The U.S. government last week released the Nuclear Posture Review, a congressionally mandated report that explains its thinking about nuclear weapons and nuclear policy. The NPR reflects the Trump administration's belief that the world is increasingly shaped by great power competition and that nuclear arms are needed to promote security and stability. The world is more dangerous than it has been for a long time, but there are justifiable concerns that this new approach could magnify dangers, not reduce them.
Every NPR has three goals: to deter adversaries, to reassure allies and to create conditions that promote disarmament. Arguing that the world has changed significantly since the last NPR was written in 2010, the latest report is oriented more toward deterrence, while retaining a commitment to nonproliferation and arms control. The authors of the NPR devote considerable space to the reassurance of allies, and it focuses on strengthening extended deterrence. It supports ongoing, close collaboration with allies and partners to ensure that strategies are tailored to their specific situation.
The new document acknowledges the long-standing U.S. goal to reduce the numbers of nuclear weapons — its stockpile of nuclear weapons has been cut by more than 85 percent since the Cold War peak — but seems to reverse the effort of previous administrations to reduce the salience of nuclear weapons in U.S. defense policy.

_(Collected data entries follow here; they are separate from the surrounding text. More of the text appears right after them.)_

-- ==== Sys2Proof/Laws/Cycles.lean ====
section
/-! SUPPORT. The cycle counts: what a table answers, that tables reach every function, and the bounds of the table of R395. -/

namespace Sys2Proof

open Machine

/-- The default table is R395's. -/
@[simp] theorem CycleTable.count_default (k : Kind) (taken : Bool) : ({} : CycleTable).count k taken = k.tableCycles taken := rfl

/-- What is listed counts, the first entry for a pair before a later one. -/
theorem CycleTable.count_cons (x : Kind × Bool) (n : Nat) (l : List ((Kind × Bool) × Nat)) (d i : Nat) (k : Kind) (taken : Bool) :
    (CycleTable.mk ((x, n) :: l) d i).count k taken = if (k, taken) = x then n else (CycleTable.mk l d i).count k taken := by
  unfold CycleTable.count
  rw [List.lookup_cons]
  by_cases h : (k, taken) = x
  · simp [h]
  · simp [h, beq_eq_false_iff_ne.mpr h]

/-- Tables reach every function of instruction and taken: on any list of pairs (the instructions being finitely many, on all
of them) some table answers what the function does. -/
theorem CycleTable.count_of_list (f : Kind → Bool → Nat) (l : List (Kind × Bool)) (d i : Nat) (k : Kind) (taken : Bool)
    (h : (k, taken) ∈ l) : (CycleTable.mk (l.map fun x => (x, f x.1 x.2)) d i).count k taken = f k taken := by
  induction l with
  | nil => cases h
  | cons x l ih =>
    rw [List.map_cons, count_cons]
    split
    · rename_i e; rw [← e]
    · rename_i e; exact ih ((List.mem_cons.mp h).resolve_left e)

/-- R395: "the greatest 24". -/
theorem Machine.Kind.tableCycles_le (k : Kind) (taken : Bool) : k.tableCycles taken ≤ 24 := by
  unfold Machine.Kind.tableCycles
  split <;> (try split) <;> omega

/-- R395: "Every count is a multiple of 4". -/
theorem Machine.Kind.tableCycles_mod (k : Kind) (taken : Bool) : k.tableCycles taken % 4 = 0 := by
  unfold Machine.Kind.tableCycles
  split <;> (try split) <;> rfl

/-- A count depends on the parameters only. -/
theorem Machine.State.count_congr {s t : State} (h : t.cfg = s.cfg) (k : Kind) (taken : Bool) : t.count k taken = s.count k taken := by
  unfold Machine.State.count
  rw [h]

/-- Under the default table a count is R395's. -/
theorem Machine.State.count_of_default {s : State} (h : s.cfg.cycles = {}) (k : Kind) (taken : Bool) :
    s.count k taken = k.tableCycles taken := by
  unfold Machine.State.count
  rw [h]
  rfl

end Sys2Proof
end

That change is based on the belief that other countries have been modernizing arsenals and doctrines, and as a result have acquired weapons systems that can be deployed in crises. The United States must prevent them from believing that nuclear weapons will allow them to prevail in those situations. To that end, the NPR calls for the creation of two new capabilities: a low-yield warhead for submarine-launched ballistic missiles and a nuclear-capable submarine-launched cruise missile. Low-yield nuclear weapons have long been part of the U.S. arsenal; nuclear-tipped cruise missiles were once deployed by the U.S. but they were shelved years ago, a move that troubled some Japanese strategists.